Produced by PG Distributed Proofreaders 
 
THE VERTICAL CITY 
By 
FANNIE HURST 
Author of "GASLIGHT SONATAS" 
"HUMORESQUE" 
ETC. 
1922
CONTENTS 
SHE WALKS IN BEAUTY 
BACK PAY 
THE VERTICAL CITY 
THE SMUDGE 
GUILTY 
ROULETTE 
 
SHE WALKS IN BEAUTY 
By that same architectural gesture of grief which caused Jehan at Agra 
to erect the Taj Mahal in memory of a dead wife and a cold hearthstone, 
so the Bon Ton hotel, even to the pillars with red-freckled monoliths 
and peacock-backed lobby chairs, making the analogy rather absurdly 
complete, reared its fourteen stories of "elegantly furnished suites, all 
the comforts and none of the discomforts of home." 
A mausoleum to the hearth.

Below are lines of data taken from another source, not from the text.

-- ==== Sys2Proof/Laws/Permutation.lean ====
section
/-! SUPPORT. The step mappings lane by lane. -/

namespace Sys2Proof.Machine

@[simp] theorem laneAt_thetaStep (A : Lanes) (x y : Fin 5) :
    laneAt (thetaStep A) x y = laneAt A x y ^^^ thetaMix A x := laneAt_ofGrid _ x y

@[simp] theorem laneAt_rhoStep (A : Lanes) (x y : Fin 5) :
    laneAt (rhoStep A) x y = (laneAt A x y).rotateLeft (rhoOffset x y) := laneAt_ofGrid _ x y

@[simp] theorem laneAt_piStep (A : Lanes) (x y : Fin 5) : laneAt (piStep A) x y = laneAt A (x + 3 * y) x :=
  laneAt_ofGrid _ x y

@[simp] theorem laneAt_chiStep (A : Lanes) (x y : Fin 5) :
    laneAt (chiStep A) x y = laneAt A x y ^^^ (~~~(laneAt A (x + 1) y) &&& laneAt A (x + 2) y) := laneAt_ofGrid _ x y

@[simp] theorem laneAt_iotaStep (A : Lanes) (ir : Fin 24) (x y : Fin 5) :
    laneAt (iotaStep A ir) x y = if x = 0 ∧ y = 0 then laneAt A x y ^^^ roundConstant ir else laneAt A x y :=
  laneAt_ofGrid _ x y

/-- A fold of maps that are each bijective is bijective. -/
theorem foldl_bijective {α β : Type} {f : α → β → α} (hf : ∀ b, Function.Bijective fun a => f a b) (bs : List β) :
    Function.Bijective fun a => bs.foldl f a := by
  induction bs with
  | nil => exact Function.bijective_id
  | cons b bs ih => exact ih.comp (hf b)

end Sys2Proof.Machine
end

And as true to form as any that ever 
mourned the dynastic bones of an Augustus or a Hadrian. 
An Indiana-limestone and Vermont-marble tomb to Hestia. 
All ye who enter here, at sixty dollars a week and up, leave behind the 
lingo of the fireside chair, parsley bed, servant problem, cretonne shoe 
bags, hose nozzle, striped awnings, attic trunks, bird houses, ice-cream 
salt, spare-room matting, bungalow aprons, mayonnaise receipt, fruit 
jars, spring painting, summer covers, fall cleaning, winter apples. 
The mosaic tablet of the family hotel is nailed to the room side of each 
door and its commandments read something like this: 
One ring: Bell Boy. 
Two rings: Chambermaid. 
Three rings: Valet. 
Under no conditions are guests permitted to use electric irons in rooms. 
Cooking in rooms not permitted. 
No dogs allowed. 
Management not responsible for loss or theft of jewels. Same can be 
deposited for safe-keeping in the safe at office. 
* * * * * 
Note: 
Our famous two-dollar Table d'Hôte dinner is served in the Red Dining 
Room from six-thirty to eight. Music.
It is doubtful if in all its hothouse garden of women the Hotel Bon Ton 
boasted a broken finger nail or that little brash place along the 
forefinger that tattles so of potato peeling or asparagus scraping. 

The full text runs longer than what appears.